→ **Work item**:
Give again, word for word, each line below starting at the one that contains "v).host = s.host := rfl" and ending at the one that contains "v).mgmt = s.mgmt := rfl".

═══ Source data ═══

-- ==== Sys2Proof/Machine/Dispatch.lean ====
section
/-! DEFINITION. Dispatch.lean: one arm per command. -/
namespace Sys2Proof.Machine

open Sys2Proof
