/-- A hello that passes its checks opens a handshake and is answered, one that fails a check is answered with its
cause; a finish whose tag and signature verify opens the session; a request of one read is answered with its
status and data in a tagged response, its repetition with the same response, and an earlier sequence number with
nothing, and one with an operation for the service bus waits while the monitor holds it; a close whose tag verifies and the idle timeout end the session; a handshake without finish is gone
after a second; a blocked station is free after 60 seconds (R460, R461, R462, R464, R465, R466, R467, R468, R471). -/
def Obligations.CairnSessions : Prop :=
  (∀ (mac : BitVec 48) (m : HelloMsg) (s : State), firmwareUp s = true → isBlocked s mac = false →
    ((within s 1 s.mgmt.hellos).filter fun e => e.1 == mac).length < 4 → (within s 1 s.mgmt.hellos).length < 16 →
    s.mgmt.shakes.length < 8 →
      (helloFault s m = none → ∃ t h bs, exec (.hello mac m) s = .next t ∧
        t = { s with fresh := s.fresh + 1, mgmt := t.mgmt, out := s.out ++ [.frame mac bs] } ∧
        t.mgmt.shakes = s.mgmt.shakes ++ [h] ∧ h.mac = mac ∧ h.level = m.level.toNat ∧ h.start = s.prc ∧
        t.mgmt.sessions = s.mgmt.sessions) ∧
      (∀ n, helloFault s m = some n → ∃ t, exec (.hello mac m) s = .next t ∧ t.mgmt.shakes = s.mgmt.shakes ∧
        t = { s with mgmt := t.mgmt, out := s.out ++ [.frame mac (cairnMsg 7 0 0 [BitVec.ofNat 8 n])] })) ∧
  (∀ (mac : BitVec 48) (sid : BitVec 16) (sig tag : List Byte) (h : Handshake) (s : State), firmwareUp s = true →
    isBlocked s mac = false → (s.mgmt.shakes.find? fun h => h.sid == sid && h.mac == mac) = some h →
    tag = tagOf h.keyIn (cairnMsg 3 sid 0 sig) → finishOk h sig = true → s.mgmt.sessions.length < 8 →
      ∃ t, exec (.finish mac sid sig tag) s = .next t ∧ t.cores = s.cores ∧ KeepsMem s t ∧
        t.mgmt.sessions = s.mgmt.sessions ++ [⟨sid, mac, h.level, h.keyIn, h.keyOut, none, s.prc, [], h.cert⟩] ∧
        t.mgmt.shakes = s.mgmt.shakes.filter fun x => x.sid != sid) ∧
  (∀ (mac : BitVec 48) (sid : BitVec 16) (seq : BitVec 32) (body tag : List Byte) (x : Session) (s : State),
    firmwareUp s = true → isBlocked s mac = false → body.length ≤ 1400 →
    (s.mgmt.sessions.find? fun x => x.sid == sid && x.mac == mac) = some x → tag = tagOf x.keyIn (cairnMsg 4 sid seq.toNat body) →
    let waits : Bool := s.mgmt.bus.taken && opsNeedBus (body.length / 8 + 1) body
    (waits = true → exec (.request mac sid seq body tag) s = .next (waitBus s 3)) ∧
      (waits = false → body.length = 8 → leNat body % 256 = 1 → seq.toNat ≠ 0 → seq.toNat ≠ 2 ^ 32 - 1 →
        (∀ l, x.last = some l → l.1 < seq.toNat) →
          let n := bits (leNat body) 31 8
          let y := cairnRead s (.session sid) (n / 256) (n % 256)
          let m := cairnMsg 5 sid seq.toNat (leBytes 8 (setBits (leNat body) 63 48 y.1) ++ padded y.2)
          ∃ t, exec (.request mac sid seq body tag) s = .next t ∧
            t = { s with mgmt := t.mgmt, out := s.out ++ [.frame mac (m ++ tagOf x.keyOut m)] }) ∧
      (∀ resp, waits = false → x.last = some (seq.toNat, tag, resp) → exec (.request mac sid seq body tag) s = .next
        { s with out := s.out ++ [.frame mac (cairnMsg 5 sid seq.toNat resp
                                    ++ tagOf x.keyOut (cairnMsg 5 sid seq.toNat resp))] }) ∧
      (∀ l, waits = false → x.last = some l → seq.toNat < l.1 → exec (.request mac sid seq body tag) s = .next s)) ∧
  (∀ (mac : BitVec 48) (sid : BitVec 16) (seq : BitVec 32) (tag : List Byte) (x : Session) (s : State),
    firmwareUp s = true → isBlocked s mac = false →
    (s.mgmt.sessions.find? fun x => x.sid == sid && x.mac == mac) = some x → tag = tagOf x.keyIn (cairnMsg 6 sid seq.toNat []) →
      ∃ t, exec (.close mac sid seq tag) s = .next t ∧ t.cores = s.cores ∧ KeepsMem s t ∧
        t.mgmt.sessions = s.mgmt.sessions.filter fun x => x.sid != sid) ∧
  (∀ (sid : BitVec 16) (s : State),
    (∀ x, findSession s sid = some x → x.at_ + dget s 0x8000 5 * secTicks ≤ s.prc →
      ∃ t, exec (.sessionIdleTimeout sid) s = .next t ∧ t.cores = s.cores ∧ KeepsMem s t ∧
        t.mgmt.sessions = s.mgmt.sessions.filter fun x => x.sid != sid) ∧
    (∀ h, (s.mgmt.shakes.find? fun h => h.sid == sid) = some h → h.start + secTicks ≤ s.prc →
      ∃ t, exec (.finishTimeout sid) s = .next t ∧ t.cores = s.cores ∧ KeepsMem s t ∧
        t.mgmt.shakes = s.mgmt.shakes.filter fun x => x.sid != sid)) ∧
  (∀ (mac : BitVec 48) (s : State), (∀ e ∈ s.mgmt.blocked, e.1 = mac → e.2 + 60 * secTicks ≤ s.prc) →
    ∃ t, exec (.stationUnblock mac) s = .next t ∧ t = { s with mgmt := { s.mgmt with blocked := t.mgmt.blocked } } ∧
      isBlocked t mac = false)
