@[simp] theorem dset_pending (s : State) (index sub v : Nat) : (dset s index sub v).pending = s.pending := rfl
@[simp] theorem dset_prc (s : State) (index sub v : Nat) : (dset s index sub v).prc = s.prc := rfl
@[simp] theorem dset_fresh (s : State) (index sub v : Nat) : (dset s index sub v).fresh = s.fresh := rfl
@[simp] theorem dset_out (s : State) (index sub v : Nat) : (dset s index sub v).out = s.out := rfl
@[simp] theorem dset_spm (s : State) (index sub v : Nat) : (dset s index sub v).spm = s.spm := rfl
@[simp] theorem dset_hbm (s : State) (index sub v : Nat) : (dset s index sub v).hbm = s.hbm := rfl
@[simp] theorem dset_sram (s : State) (index sub v : Nat) : (dset s index sub v).sram = s.sram := rfl
@[simp] theorem dset_cores (s : State) (index sub v : Nat) : (dset s index sub v).cores = s.cores := rfl
@[simp] theorem dset_msites (s : State) (index sub v : Nat) : (dset s index sub v).msites = s.msites := rfl
@[simp] theorem dset_fab (s : State) (index sub v : Nat) : (dset s index sub v).fab = s.fab := rfl
@[simp] theorem dset_links (s : State) (index sub v : Nat) : (dset s index sub v).links = s.links := rfl
@[simp] theorem dset_host (s : State) (index sub v : Nat) : (dset s index sub v).host = s.host := rfl
@[simp] theorem dset_clk (s : State) (index sub v : Nat) : (dset s index sub v).clk = s.clk := rfl
@[simp] theorem dset_pwr (s : State) (index sub v : Nat) : (dset s index sub v).pwr = s.pwr := rfl
@[simp] theorem dset_parts (s : State) (index sub v : Nat) : (dset s index sub v).parts = s.parts := rfl
@[simp] theorem dset_health (s : State) (index sub v : Nat) : (dset s index sub v).health = s.health := rfl
@[simp] theorem dset_mgmt (s : State) (index sub v : Nat) : (dset s index sub v).mgmt = s.mgmt := rfl
@[simp] theorem dset_tray (s : State) (index sub v : Nat) : (dset s index sub v).tray = s.tray := rfl

@[simp] theorem emit_pending (s : State) (o : Out) : (emit s o).pending = s.pending := rfl
@[simp] theorem emit_prc (s : State) (o : Out) : (emit s o).prc = s.prc := rfl
@[simp] theorem emit_fresh (s : State) (o : Out) : (emit s o).fresh = s.fresh := rfl
@[simp] theorem emit_spm (s : State) (o : Out) : (emit s o).spm = s.spm := rfl
@[simp] theorem emit_hbm (s : State) (o : Out) : (emit s o).hbm = s.hbm := rfl
@[simp] theorem emit_sram (s : State) (o : Out) : (emit s o).sram = s.sram := rfl
@[simp] theorem emit_dict (s : State) (o : Out) : (emit s o).dict = s.dict := rfl
@[simp] theorem emit_cores (s : State) (o : Out) : (emit s o).cores = s.cores := rfl
@[simp] theorem emit_msites (s : State) (o : Out) : (emit s o).msites = s.msites := rfl
@[simp] theorem emit_fab (s : State) (o : Out) : (emit s o).fab = s.fab := rfl
@[simp] theorem emit_links (s : State) (o : Out) : (emit s o).links = s.links := rfl
@[simp] theorem emit_host (s : State) (o : Out) : (emit s o).host = s.host := rfl
@[simp] theorem emit_clk (s : State) (o : Out) : (emit s o).clk = s.clk := rfl
@[simp] theorem emit_pwr (s : State) (o : Out) : (emit s o).pwr = s.pwr := rfl
@[simp] theorem emit_parts (s : State) (o : Out) : (emit s o).parts = s.parts := rfl
@[simp] theorem emit_health (s : State) (o : Out) : (emit s o).health = s.health := rfl
@[simp] theorem emit_mgmt (s : State) (o : Out) : (emit s o).mgmt = s.mgmt := rfl
@[simp] theorem emit_tray (s : State) (o : Out) : (emit s o).tray = s.tray := rfl

@[simp] theorem setEring_pending (s : State) (r : Nat) (e : ERing) : (setEring s r e).pending = s.pending := rfl
@[simp] theorem setEring_prc (s : State) (r : Nat) (e : ERing) : (setEring s r e).prc = s.prc := rfl
@[simp] theorem setEring_fresh (s : State) (r : Nat) (e : ERing) : (setEring s r e).fresh = s.fresh := rfl
@[simp] theorem setEring_out (s : State) (r : Nat) (e : ERing) : (setEring s r e).out = s.out := rfl
@[simp] theorem setEring_spm (s : State) (r : Nat) (e : ERing) : (setEring s r e).spm = s.spm := rfl
@[simp] theorem setEring_hbm (s : State) (r : Nat) (e : ERing) : (setEring s r e).hbm = s.hbm := rfl
@[simp] theorem setEring_sram (s : State) (r : Nat) (e : ERing) : (setEring s r e).sram = s.sram := rfl
@[simp] theorem setEring_dict (s : State) (r : Nat) (e : ERing) : (setEring s r e).dict = s.dict := rfl
@[simp] theorem setEring_cores (s : State) (r : Nat) (e : ERing) : (setEring s r e).cores = s.cores := rfl
@[simp] theorem setEring_msites (s : State) (r : Nat) (e : ERing) : (setEring s r e).msites = s.msites := rfl
@[simp] theorem setEring_fab (s : State) (r : Nat) (e : ERing) : (setEring s r e).fab = s.fab := rfl
@[simp] theorem setEring_links (s : State) (r : Nat) (e : ERing) : (setEring s r e).links = s.links := rfl
@[simp] theorem setEring_clk (s : State) (r : Nat) (e : ERing) : (setEring s r e).clk = s.clk := rfl
@[simp] theorem setEring_pwr (s : State) (r : Nat) (e : ERing) : (setEring s r e).pwr = s.pwr := rfl
@[simp] theorem setEring_parts (s : State) (r : Nat) (e : ERing) : (setEring s r e).parts = s.parts := rfl
@[simp] theorem setEring_health (s : State) (r : Nat) (e : ERing) : (setEring s r e).health = s.health := rfl
@[simp] theorem setEring_mgmt (s : State) (r : Nat) (e : ERing) : (setEring s r e).mgmt = s.mgmt := rfl
@[simp] theorem setEring_tray (s : State) (r : Nat) (e : ERing) : (setEring s r e).tray = s.tray := rfl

═══

→ **Solved problem**:
@[simp] theorem dset_host (s : State) (index sub v : Nat) : (dset s index sub v).host = s.host := rfl
@[simp] theorem dset_clk (s : State) (index sub v : Nat) : (dset s index sub v).clk = s.clk := rfl
@[simp] theorem dset_pwr (s : State) (index sub v : Nat) : (dset s index sub v).pwr = s.pwr := rfl
@[simp] theorem dset_parts (s : State) (index sub v : Nat) : (dset s index sub v).parts = s.parts := rfl
@[simp] theorem dset_health (s : State) (index sub v : Nat) : (dset s index sub v).health = s.health := rfl
@[simp] theorem dset_mgmt (s : State) (index sub v : Nat) : (dset s index sub v).mgmt = s.mgmt := rfl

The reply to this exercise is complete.